→ **PROBLEM DESCRIPTION**
Return, from the listing that follows, each line containing the word "BindRec".

→ **DATASET EXCERPTS**
/-! ### The drain's card job (R316 to R320, R330, R361 to R364) -/

/-- What the card program of a drain receives for an element, as FP32 with 2^SHIFT applied. -/
def Tile.drainF (t : Tile) (i : Nat) : Word :=
  let e (j : Nat) : BitVec 48 := t.elems.getD j 0
  match t.lfmt.val with
  | 0 => enc32 (.fin (decide (loopInt (e i) < 0)) (loopInt (e i)).natAbs t.shift)
  | 1 => plusTo32 (e i)
  | _ => enc32 ((decPlus (e (2 * i))).add (decPlus (e (2 * i + 1))))
/-- The values of a row as the program receives them, flushed under FTZ (R319, R359). -/
def Tile.rowVals (t : Tile) (c : Carder) (r : Nat) : List Word := (List.range t.cols).map fun j => c.flush (t.drainF (r * t.cols + j))
/-- M_r of a row (R319, R342): the empty result where only NaNs are left. -/
def Tile.rowMax (t : Tile) (c : Carder) (ignore : Bool) (r : Nat) : Word :=
  ((pick32 true ignore ((t.rowVals c r).zipIdx.map fun x => (x.1, BitVec.ofNat 32 x.2))).map Prod.fst).getD 0xFFC00000
/-- What a drain's card job makes: the carder after, the FP32 value of every element, its codes and its scales. -/
structure DrainOut where
  carder : Carder
  vals   : List Word
  codes  : List Nat
  scales : List Byte
deriving DecidableEq, Repr
/-- The tile through the program, 64 elements at a time in row-major order. -/
def Tile.cardRun (t : Tile) (c : Carder) (p : CardProg) (r : BindRec) (seg : Nat) : DrainOut :=
  let j0 := t.cols * ((if r.stride = 0 then r.dst else r.dst % r.stride) / seg)
  let int : Bool := t.isInt && p.keepInt
  let x := (List.range (t.rows * t.cols)).map fun i =>
    (if int then (t.elems.getD i 0).setWidth 32 else c.flush (t.drainF i),
     LaneAt.mk (j0 + i % t.cols) (i / t.cols) (if r.fuse.val = 2 then t.rowMax c r.ignoreNan (i / t.cols) else 0))
  (chunksOf 64 x.length x).foldl (fun (a : DrainOut) v =>
    let y := a.carder.program p t.shift (v.map Prod.snd) ⟨int, v.map Prod.fst⟩
    let o := y.1.output p y.2
    ⟨o.1, a.vals ++ y.2.x.map (laneF32 y.2.int), a.codes ++ o.2.1, a.scales ++ o.2.2⟩) ⟨c, [], [], []⟩
/-- A tile passed on unchanged (R316). -/
def Tile.passBytes (t : Tile) : List Byte :=
  t.elems.flatMap fun w => leBytes 4 (if t.isInt then w.setWidth 32 else plusTo32 w).toNat
/-- The pair PROMOTE adds for an element of a tile passed unchanged (R318, R328, R330). -/
def Tile.promotePair (t : Tile) (i : Nat) : Word × Word :=
  if t.isInt then (t.drainF i, 0) else splitPair (decPlus (t.elems.getD i 0))
/-- S_r: the sum of a row's values in ascending column order (R319). -/
def rowSum (l : List Word) : Word :=
  match l with
  | [] => 0
  | a :: l => l.foldl add32 a
/-- The side record (R320). -/
def Tile.sideRecord (t : Tile) (c : Carder) (r : BindRec) (vals : List Word) : List Byte :=
  [t.shiftByte, BitVec.ofNat 8 t.lfmt.val] ++ leBytes 2 t.rows ++ leBytes 4 0 ++
  if r.fuse.val = 0 then [] else (List.range t.rows).flatMap fun i =>
    leBytes 4 (t.rowMax c r.ignoreNan i).toNat ++
    leBytes 4 (if r.fuse.val = 2 then rowSum ((vals.drop (i * t.cols)).take t.cols) else 0).toNat
/-- The writes of a drain, by address (R316, R318, R320, R364): the rows, the separate scales and the side record; with PROMOTE
the pairs to add. -/
def Tile.drainOps (t : Tile) (n : Fin 96) (r : BindRec) (p : Option CardProg) (o : DrainOut) (side : List Byte) : List (Nat × Nat × AccOp) :=
  let row (i : Nat) : Nat := ownAddr n (r.dst + i * r.stride)
  let bytes (a : Nat) (l : List Byte) : Nat × Nat × AccOp := (a, l.length, .write (l.map some))
  let rows := List.range t.rows
  let main : List (Nat × Nat × AccOp) :=
    if r.promote then rows.map fun i => (row i, 8 * t.cols, .promote ((List.range t.cols).map fun c => match p with
      | some _ => (BitVec.ofNat 32 (o.codes.getD (i * t.cols + c) 0), 0)
      | none => t.promotePair (i * t.cols + c)))
    else match p with
      | none =>
        let w := t.cols * (if t.isPair then 8 else 4)
        rows.map fun i => bytes (row i) (slice t.passBytes (i * w) w)
      | some p =>
        let blocks := if p.outScheme = 0 then 0 else t.cols / blockLen p.outScheme
        (rows.map fun i =>
          let e := packCodes (fmtWidth p.outFmt) ((o.codes.drop (i * t.cols)).take t.cols)
          let sc := if p.sep then [] else (o.scales.drop (i * blocks)).take blocks
          bytes (row i) (padMult 64 (e ++ sc))) ++
        (if p.sep then (List.range blocks).map fun b =>
          bytes (ownAddr n ((r.dst : Int) + p.scaleOff).toNat + b * t.rows) (rows.map fun i => o.scales.getD (i * blocks + b) 0)
         else [])
  main ++ (if r.side then [bytes (ownAddr n r.sideAt) side] else [])
/-- An access of a drain: it waits at its bank in the DRAIN group (R260). -/
def State.drainAccess (s : State) (n : Fin 96) (unit : Fin 16) (a : Nat) (op : AccOp) : State :=
  let x : Access := ⟨s.nextAccess, .needle n, .bank (skeinOf n) (bankOf a), .drain, a, op, .drain unit, none, 0, true, false⟩
  { s.useId with accesses := s.accesses ++ [x] }
/-- The part of a drain's operation from an offset: of a promotion, whole pairs. -/
def AccOp.drainPart (op : AccOp) (off len : Nat) : AccOp :=
  match op with
  | .promote l => .promote ((l.drop (off / 8)).take (len / 8))
  | o => o.part off len
/-- A drain's writes put before their banks, one access for each granule: the drain is not indivisible (R330). -/
def State.drainWrite (s : State) (n : Fin 96) (unit : Fin 16) (l : List (Nat × Nat × AccOp)) : State :=
  l.foldl (fun s x => (cuts 64 x.1 x.2.1 x.2.1).foldl (fun s c =>
    s.drainAccess n unit c.1 (x.2.2.drainPart (c.1 - x.1) c.2)) s) s
/-- A drain's card job: the oldest one of its carder. -/
def State.drainCard (s : State) (k : Fin 16) (m : Fin 2) (n : Fin 96) (unit : Fin 16) : State :=
  let s : State := s.modCarder k m fun c => { c with jobs := c.jobs.filter fun j => decide (j ≠ .drain n unit) }
  match (s.needles[n]).bed.drains.find? fun d => decide (d.tile.unit = unit) && !d.carded with
  | none => s
  | some d =>
    let t := d.tile
    let r := d.bind
    let c := ((s.skeins[k]).carders[m]).begin
    let p : Option CardProg := if r.slot = 0xFF then none else some (cardProg c.slots[Fin.ofNat 16 r.slot.toNat])
    let o : DrainOut := match p with
      | some p => t.cardRun c p r (segOf (rowOut t (some p) r.promote))
      | none => ⟨c, (List.range (t.rows * t.cols)).map fun i => c.flush (t.drainF i), [], []⟩
    let s : State := (s.modCarder k m fun _ => o.carder).drainWrite n unit (t.drainOps n r p o (t.sideRecord c r o.vals))
    s.modBed n fun b => { b with drains := b.drains.map fun y =>
      if y.tile.unit = unit ∧ !y.carded then { y with carded := true } else y }
/-- Whether writes of a drain are still to be served. -/
def State.drainDue (s : State) (n : Fin 96) (unit : Fin 16) : Bool :=
  s.accesses.any fun a => a.live && decide (a.who = .needle n ∧ a.dest = .drain unit)
/-- DRAIN_DONE (R316, R320): the last write of a drain is acknowledged; its spare copy is free. A drain that has started
finishes before the save of a hold (R323). -/
def drainDone (n : Fin 96) (unit : Fin 16) (s : State) : State :=
  match (s.needles[n]).bed.drains.find? fun d => decide (d.tile.unit = unit) && d.carded with
  | none => s
  | some _ =>
    if !s.powered (skeinOf n) || s.tripped || s.drainDue n unit then s
    else
      let s : State := s.modBed n fun b => { b with drains := b.drains.filter fun y => !(decide (y.tile.unit = unit) && y.carded) }
      match (s.needles[n]).wait with
      | .spare u (.bind r) => s.doBind n u r
      | _ => s.settleFence n
def execDrainDone (n : Fin 96) (unit : Fin 16) (s : State) : Host.Outcome State Fault Refusal := .next (drainDone n unit s)

end Sys2Proof.Machine
end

→ **PROBLEM SOLUTION**
def Tile.cardRun (t : Tile) (c : Carder) (p : CardProg) (r : BindRec) (seg : Nat) : DrainOut :=
def Tile.sideRecord (t : Tile) (c : Carder) (r : BindRec) (vals : List Word) : List Byte :=
def Tile.drainOps (t : Tile) (n : Fin 96) (r : BindRec) (p : Option CardProg) (o : DrainOut) (side : List Byte) : List (Nat × Nat × AccOp) :=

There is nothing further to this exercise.